## Work request:
Here the job is to return only the lines of the material, exactly, from the first one to the line with "structure Envelope where".

## Provided records:
-- ==== Sys2Proof/Syntax.lean ====
section
/-!
DEFINITION. The commands of the block: one constructor per row of the opcode table. A stream command
names the core and context it runs on and carries the fields of its four words (spec 10, the command
format); the other commands carry what the rule of their row names.
-/
namespace Sys2Proof

/-- One wait of a command (10, command words W0 and W1). -/
structure Wait where
  ctr : BitVec 8 := 0
  cond : BitVec 2 := 0
  val : BitVec 16 := 0
  deriving DecidableEq, Repr

/-- The fields of a stream command: those of W0 and W1 that every command has, its operand field OPA
and its words W2 and W3 (10, the command format). The operation and its engine are the row's own. -/
structure CmdFields where
  pred : BitVec 3 := 0
  psense : Bool := false
  waitA : Wait := {}
  sigCtr : BitVec 8 := 0
  sigDelta : BitVec 8 := 0
  sigMode : BitVec 3 := 0
  waitB : Wait := {}
  opa : BitVec 38 := 0
  w2 : W64 := 0
  w3 : W64 := 0
  deriving DecidableEq, Repr

/-- What stands around a service frame on the wire (15 R318 to R320): the Ethernet frame with its destination address and the control
word of its 802.1Q tag, the IP packet, the UDP datagram. -/
structure Envelope where
  fcs : Bool := true          -- the frame check sequence is correct
  pause : Bool := false       -- a PAUSE or PFC frame
  mac : Nat := 0              -- destination MAC address
  vlan : Option Nat := none   -- tag control word; none: untagged
  v6 : Bool := true
  ipOk : Bool := true         -- the IP header is correct
  frag : Bool := false        -- an IP fragment
  opts : Bool := false        -- IPv4 options, or IPv6 extension headers
  df : Bool := true           -- DF of an IPv4 packet
  ipSrc : Nat := 0
  ipDst : Nat := 0
  srcPort : Nat := 0
  dstPort : Nat := 0x1CAC
  udpLen : Nat := 60          -- the UDP length field
  udpSum : Nat := 0           -- the UDP checksum field; 0: none
  deriving DecidableEq, Repr

/-- A service frame (15, the service frame): its port, what it travels in, the four header words, payload, tag and trailer. -/
structure SvcFrame where
  port : Nat := 0
  env : Envelope := {}
  h0 : W64 := 0
  h1 : W64 := 0
  h2 : W64 := 0
  h3 : W64 := 0
  payload : List Byte := []
  tag : List Byte := []
  crc : W32 := 0
  deriving DecidableEq, Repr

/-- A fabric packet (14 R299): four header words and payload. -/
structure Packet where
  f0 : W64 := 0
  f1 : W64 := 0
  f2 : W64 := 0
  f3 : W64 := 0
  payload : List Byte := []
  deriving DecidableEq, Repr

## Answer section:
-- ==== Sys2Proof/Syntax.lean ====
section
/-!
DEFINITION. The commands of the block: one constructor per row of the opcode table. A stream command
names the core and context it runs on and carries the fields of its four words (spec 10, the command
format); the other commands carry what the rule of their row names.
-/
namespace Sys2Proof

/-- One wait of a command (10, command words W0 and W1). -/
structure Wait where
  ctr : BitVec 8 := 0
  cond : BitVec 2 := 0
  val : BitVec 16 := 0
  deriving DecidableEq, Repr

/-- The fields of a stream command: those of W0 and W1 that every command has, its operand field OPA
and its words W2 and W3 (10, the command format). The operation and its engine are the row's own. -/
structure CmdFields where
  pred : BitVec 3 := 0
  psense : Bool := false
  waitA : Wait := {}
  sigCtr : BitVec 8 := 0
  sigDelta : BitVec 8 := 0
  sigMode : BitVec 3 := 0
  waitB : Wait := {}
  opa : BitVec 38 := 0
  w2 : W64 := 0
  w3 : W64 := 0
  deriving DecidableEq, Repr

/-- What stands around a service frame on the wire (15 R318 to R320): the Ethernet frame with its destination address and the control
word of its 802.1Q tag, the IP packet, the UDP datagram. -/
structure Envelope where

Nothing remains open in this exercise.